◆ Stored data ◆
-- ==== Sys2Proof/Laws/State.lean ====
section
/-! SUPPORT. One lemma per field per update: what each operation leaves in each field. -/

namespace Sys2Proof.Machine

/-! accept -/

@[simp] theorem accept_seq (v : Word) (b : Block) : (accept v b).seq = .busy := rfl
@[simp] theorem accept_opa (v : Word) (b : Block) : (accept v b).opa = b.opa := rfl
@[simp] theorem accept_opb (v : Word) (b : Block) : (accept v b).opb = b.opb := rfl
@[simp] theorem accept_opc (v : Word) (b : Block) : (accept v b).opc = b.opc := rfl
@[simp] theorem accept_res0 (v : Word) (b : Block) : (accept v b).res0 = b.res0 := rfl
@[simp] theorem accept_res1 (v : Word) (b : Block) : (accept v b).res1 = b.res1 := rfl
@[simp] theorem accept_cmdLast (v : Word) (b : Block) : (accept v b).cmdLast = v := rfl
@[simp] theorem accept_pend (v : Word) (b : Block) : (accept v b).pend = v := rfl
@[simp] theorem accept_done (v : Word) (b : Block) : (accept v b).done = false := rfl
@[simp] theorem accept_ovr (v : Word) (b : Block) : (accept v b).ovr = b.ovr := rfl
@[simp] theorem accept_err (v : Word) (b : Block) : (accept v b).err = 0 := rfl
@[simp] theorem accept_doneIE (v : Word) (b : Block) : (accept v b).doneIE = b.doneIE := rfl
@[simp] theorem accept_hidden (v : Word) (b : Block) : (accept v b).hidden = b.hidden := rfl

/-! dropWrite -/

@[simp] theorem dropWrite_seq (b : Block) : (dropWrite b).seq = b.seq := rfl
@[simp] theorem dropWrite_opa (b : Block) : (dropWrite b).opa = b.opa := rfl
@[simp] theorem dropWrite_opb (b : Block) : (dropWrite b).opb = b.opb := rfl
@[simp] theorem dropWrite_opc (b : Block) : (dropWrite b).opc = b.opc := rfl
@[simp] theorem dropWrite_res0 (b : Block) : (dropWrite b).res0 = b.res0 := rfl
@[simp] theorem dropWrite_res1 (b : Block) : (dropWrite b).res1 = b.res1 := rfl
@[simp] theorem dropWrite_cmdLast (b : Block) : (dropWrite b).cmdLast = b.cmdLast := rfl
@[simp] theorem dropWrite_pend (b : Block) : (dropWrite b).pend = b.pend := rfl
@[simp] theorem dropWrite_done (b : Block) : (dropWrite b).done = b.done := rfl
@[simp] theorem dropWrite_ovr (b : Block) : (dropWrite b).ovr = true := rfl
@[simp] theorem dropWrite_err (b : Block) : (dropWrite b).err = b.err := rfl
@[simp] theorem dropWrite_doneIE (b : Block) : (dropWrite b).doneIE = b.doneIE := rfl
@[simp] theorem dropWrite_hidden (b : Block) : (dropWrite b).hidden = b.hidden := rfl

/-! writeStatus -/

@[simp] theorem writeStatus_seq (v : Word) (b : Block) : (writeStatus v b).seq = b.seq := rfl
@[simp] theorem writeStatus_opa (v : Word) (b : Block) : (writeStatus v b).opa = b.opa := rfl
@[simp] theorem writeStatus_opb (v : Word) (b : Block) : (writeStatus v b).opb = b.opb := rfl
@[simp] theorem writeStatus_opc (v : Word) (b : Block) : (writeStatus v b).opc = b.opc := rfl
@[simp] theorem writeStatus_res0 (v : Word) (b : Block) : (writeStatus v b).res0 = b.res0 := rfl
@[simp] theorem writeStatus_res1 (v : Word) (b : Block) : (writeStatus v b).res1 = b.res1 := rfl
@[simp] theorem writeStatus_cmdLast (v : Word) (b : Block) : (writeStatus v b).cmdLast = b.cmdLast := rfl
@[simp] theorem writeStatus_pend (v : Word) (b : Block) : (writeStatus v b).pend = b.pend := rfl
@[simp] theorem writeStatus_done (v : Word) (b : Block) : (writeStatus v b).done = (b.done && !v.getLsbD 1) := rfl
@[simp] theorem writeStatus_ovr (v : Word) (b : Block) : (writeStatus v b).ovr = (b.ovr && !v.getLsbD 2) := rfl
@[simp] theorem writeStatus_err (v : Word) (b : Block) : (writeStatus v b).err = b.err := rfl
@[simp] theorem writeStatus_doneIE (v : Word) (b : Block) : (writeStatus v b).doneIE = b.doneIE := rfl
@[simp] theorem writeStatus_hidden (v : Word) (b : Block) : (writeStatus v b).hidden = b.hidden := rfl

/-! writeIrqen -/

@[simp] theorem writeIrqen_seq (v : Word) (b : Block) : (writeIrqen v b).seq = b.seq := rfl
@[simp] theorem writeIrqen_opa (v : Word) (b : Block) : (writeIrqen v b).opa = b.opa := rfl
@[simp] theorem writeIrqen_opb (v : Word) (b : Block) : (writeIrqen v b).opb = b.opb := rfl
@[simp] theorem writeIrqen_opc (v : Word) (b : Block) : (writeIrqen v b).opc = b.opc := rfl
@[simp] theorem writeIrqen_res0 (v : Word) (b : Block) : (writeIrqen v b).res0 = b.res0 := rfl
@[simp] theorem writeIrqen_res1 (v : Word) (b : Block) : (writeIrqen v b).res1 = b.res1 := rfl
@[simp] theorem writeIrqen_cmdLast (v : Word) (b : Block) : (writeIrqen v b).cmdLast = b.cmdLast := rfl
@[simp] theorem writeIrqen_pend (v : Word) (b : Block) : (writeIrqen v b).pend = b.pend := rfl
@[simp] theorem writeIrqen_done (v : Word) (b : Block) : (writeIrqen v b).done = b.done := rfl
@[simp] theorem writeIrqen_ovr (v : Word) (b : Block) : (writeIrqen v b).ovr = b.ovr := rfl
@[simp] theorem writeIrqen_err (v : Word) (b : Block) : (writeIrqen v b).err = b.err := rfl
@[simp] theorem writeIrqen_doneIE (v : Word) (b : Block) : (writeIrqen v b).doneIE = v.getLsbD 0 := rfl
@[simp] theorem writeIrqen_hidden (v : Word) (b : Block) : (writeIrqen v b).hidden = b.hidden := rfl

/-! takeError -/

@[simp] theorem takeError_seq (e : CmdError) (b : Block) : (takeError e b).seq = .idle := rfl
@[simp] theorem takeError_opa (e : CmdError) (b : Block) : (takeError e b).opa = b.opa := rfl
@[simp] theorem takeError_opb (e : CmdError) (b : Block) : (takeError e b).opb = b.opb := rfl
@[simp] theorem takeError_opc (e : CmdError) (b : Block) : (takeError e b).opc = b.opc := rfl
@[simp] theorem takeError_res0 (e : CmdError) (b : Block) : (takeError e b).res0 = b.res0 := rfl
@[simp] theorem takeError_res1 (e : CmdError) (b : Block) : (takeError e b).res1 = b.res1 := rfl
@[simp] theorem takeError_cmdLast (e : CmdError) (b : Block) : (takeError e b).cmdLast = b.cmdLast := rfl
@[simp] theorem takeError_pend (e : CmdError) (b : Block) : (takeError e b).pend = b.pend := rfl
@[simp] theorem takeError_done (e : CmdError) (b : Block) : (takeError e b).done = true := rfl
@[simp] theorem takeError_ovr (e : CmdError) (b : Block) : (takeError e b).ovr = b.ovr := rfl
@[simp] theorem takeError_err (e : CmdError) (b : Block) : (takeError e b).err = e.code := rfl
@[simp] theorem takeError_doneIE (e : CmdError) (b : Block) : (takeError e b).doneIE = b.doneIE := rfl
@[simp] theorem takeError_hidden (e : CmdError) (b : Block) : (takeError e b).hidden = b.hidden := rfl

/-! commitResults -/

@[simp] theorem commitResults_seq (x y : Option Bank) (b : Block) : (commitResults x y b).seq = .idle := rfl
@[simp] theorem commitResults_opa (x y : Option Bank) (b : Block) : (commitResults x y b).opa = b.opa := rfl
@[simp] theorem commitResults_opb (x y : Option Bank) (b : Block) : (commitResults x y b).opb = b.opb := rfl
@[simp] theorem commitResults_opc (x y : Option Bank) (b : Block) : (commitResults x y b).opc = b.opc := rfl
@[simp] theorem commitResults_res0 (x y : Option Bank) (b : Block) : (commitResults x y b).res0 = x.getD b.res0 := rfl
@[simp] theorem commitResults_res1 (x y : Option Bank) (b : Block) : (commitResults x y b).res1 = y.getD b.res1 := rfl
@[simp] theorem commitResults_cmdLast (x y : Option Bank) (b : Block) : (commitResults x y b).cmdLast = b.cmdLast := rfl
@[simp] theorem commitResults_pend (x y : Option Bank) (b : Block) : (commitResults x y b).pend = b.pend := rfl
@[simp] theorem commitResults_done (x y : Option Bank) (b : Block) : (commitResults x y b).done = true := rfl
@[simp] theorem commitResults_ovr (x y : Option Bank) (b : Block) : (commitResults x y b).ovr = b.ovr := rfl
@[simp] theorem commitResults_err (x y : Option Bank) (b : Block) : (commitResults x y b).err = 0 := rfl
@[simp] theorem commitResults_doneIE (x y : Option Bank) (b : Block) : (commitResults x y b).doneIE = b.doneIE := rfl
@[simp] theorem commitResults_hidden (x y : Option Bank) (b : Block) : (commitResults x y b).hidden = b.hidden := rfl

/-! respond -/

@[simp] theorem respond_cfg (m : Nat) (r : Response) (s : State) : (respond m r s).cfg = s.cfg := rfl
@[simp] theorem respond_blk (m : Nat) (r : Response) (s : State) : (respond m r s).blk = s.blk := rfl
@[simp] theorem respond_turns (m : Nat) (r : Response) (s : State) : (respond m r s).turns = s.turns := rfl
@[simp] theorem respond_responses (m : Nat) (r : Response) (s : State) : (respond m r s).responses = (m, r) :: s.responses := rfl
@[simp] theorem respond_draws (m : Nat) (r : Response) (s : State) : (respond m r s).draws = s.draws := rfl

/-! raiseBusError -/

@[simp] theorem raiseBusError_cfg (a : Access) (s : State) : (raiseBusError a s).cfg = s.cfg := rfl
@[simp] theorem raiseBusError_blk (a : Access) (s : State) : (raiseBusError a s).blk = s.blk := rfl
@[simp] theorem raiseBusError_turns (a : Access) (s : State) : (raiseBusError a s).turns = s.turns := rfl
@[simp] theorem raiseBusError_responses (a : Access) (s : State) : (raiseBusError a s).responses = (a.master, .busError a.addr) :: s.responses := rfl
@[simp] theorem raiseBusError_draws (a : Access) (s : State) : (raiseBusError a s).draws = s.draws := rfl

/-! popTurn -/

@[simp] theorem popTurn_cfg (s : State) : (popTurn s).cfg = s.cfg := rfl
@[simp] theorem popTurn_blk (s : State) : (popTurn s).blk = s.blk := rfl
@[simp] theorem popTurn_turns (s : State) : (popTurn s).turns = s.turns.tail := rfl
@[simp] theorem popTurn_responses (s : State) : (popTurn s).responses = s.responses := rfl
@[simp] theorem popTurn_draws (s : State) : (popTurn s).draws = s.draws := rfl

/-! dropHidden -/

@[simp] theorem dropHidden_cfg (s : State) : (dropHidden s).cfg = s.cfg := rfl
@[simp] theorem dropHidden_blk (s : State) : (dropHidden s).blk = { s.blk with hidden := freeHidden s.cfg.words s.draws } := rfl
@[simp] theorem dropHidden_turns (s : State) : (dropHidden s).turns = s.turns := rfl
@[simp] theorem dropHidden_responses (s : State) : (dropHidden s).responses = s.responses := rfl
@[simp] theorem dropHidden_draws (s : State) : (dropHidden s).draws = s.draws + 1 := rfl

/-! complete -/

@[simp] theorem complete_cfg (r : CmdResult) (s : State) : (complete r s).cfg = s.cfg := rfl
@[simp] theorem complete_blk (r : CmdResult) (s : State) : (complete r s).blk = { commit r s.blk with hidden := freeHidden s.cfg.words s.draws } := rfl
@[simp] theorem complete_turns (r : CmdResult) (s : State) : (complete r s).turns = s.turns := rfl
@[simp] theorem complete_responses (r : CmdResult) (s : State) : (complete r s).responses = s.responses := rfl
@[simp] theorem complete_draws (r : CmdResult) (s : State) : (complete r s).draws = s.draws + 1 := rfl

/-! resetBlock -/

@[simp] theorem resetBlock_cfg (s : State) : (resetBlock s).cfg = s.cfg := rfl
@[simp] theorem resetBlock_blk (s : State) : (resetBlock s).blk = Block.reset s.cfg.words (freeHidden s.cfg.words s.draws) := rfl
@[simp] theorem resetBlock_turns (s : State) : (resetBlock s).turns = s.turns := rfl
@[simp] theorem resetBlock_responses (s : State) : (resetBlock s).responses = s.responses := rfl
@[simp] theorem resetBlock_draws (s : State) : (resetBlock s).draws = s.draws + 1 := rfl

/-! fetchNext -/

@[simp] theorem fetchNext_cfg (v : Word) (s : State) : (fetchNext v s).cfg = s.cfg := rfl
@[simp] theorem fetchNext_blk (v : Word) (s : State) : (fetchNext v s).blk = accept v s.blk := rfl
@[simp] theorem fetchNext_turns (v : Word) (s : State) : (fetchNext v s).turns = .sequencer :: s.turns := rfl
@[simp] theorem fetchNext_responses (v : Word) (s : State) : (fetchNext v s).responses = s.responses := rfl
@[simp] theorem fetchNext_draws (v : Word) (s : State) : (fetchNext v s).draws = s.draws := rfl

/-! afterAccess -/

@[simp] theorem afterAccess_cfg (a : Access) (rest : List Turn) (r : Response) (c : Block) (s : State) : (afterAccess s a rest r c).cfg = s.cfg := rfl
@[simp] theorem afterAccess_blk (a : Access) (rest : List Turn) (r : Response) (c : Block) (s : State) : (afterAccess s a rest r c).blk = c := rfl
@[simp] theorem afterAccess_turns (a : Access) (rest : List Turn) (r : Response) (c : Block) (s : State) : (afterAccess s a rest r c).turns = rest := rfl
@[simp] theorem afterAccess_responses (a : Access) (rest : List Turn) (r : Response) (c : Block) (s : State) : (afterAccess s a rest r c).responses = (a.master, r) :: s.responses := rfl
@[simp] theorem afterAccess_draws (a : Access) (rest : List Turn) (r : Response) (c : Block) (s : State) : (afterAccess s a rest r c).draws = s.draws := rfl

/-! commit -/

@[simp] theorem commit_ok (x y : Option Bank) (b : Block) : commit (.ok x y) b = commitResults x y b := rfl
@[simp] theorem commit_error (e : CmdError) (b : Block) : commit (.error e) b = takeError e b := rfl
@[simp] theorem commit_opa (r : CmdResult) (b : Block) : (commit r b).opa = b.opa := by cases r <;> rfl
@[simp] theorem commit_opb (r : CmdResult) (b : Block) : (commit r b).opb = b.opb := by cases r <;> rfl
@[simp] theorem commit_opc (r : CmdResult) (b : Block) : (commit r b).opc = b.opc := by cases r <;> rfl
@[simp] theorem commit_cmdLast (r : CmdResult) (b : Block) : (commit r b).cmdLast = b.cmdLast := by cases r <;> rfl
@[simp] theorem commit_pend (r : CmdResult) (b : Block) : (commit r b).pend = b.pend := by cases r <;> rfl
@[simp] theorem commit_ovr (r : CmdResult) (b : Block) : (commit r b).ovr = b.ovr := by cases r <;> rfl
@[simp] theorem commit_doneIE (r : CmdResult) (b : Block) : (commit r b).doneIE = b.doneIE := by cases r <;> rfl
@[simp] theorem commit_hidden (r : CmdResult) (b : Block) : (commit r b).hidden = b.hidden := by cases r <;> rfl
@[simp] theorem commit_seq (r : CmdResult) (b : Block) : (commit r b).seq = .idle := by cases r <;> rfl
@[simp] theorem commit_done (r : CmdResult) (b : Block) : (commit r b).done = true := by cases r <;> rfl

end Sys2Proof.Machine
end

◆ TASK ◆
Reading through the records above, report each line in which the string "getD" is found.

◆ RESPONSE TO THE EXERCISE ◆
@[simp] theorem commitResults_res0 (x y : Option Bank) (b : Block) : (commitResults x y b).res0 = x.getD b.res0 := rfl
@[simp] theorem commitResults_res1 (x y : Option Bank) (b : Block) : (commitResults x y b).res1 = y.getD b.res1 := rfl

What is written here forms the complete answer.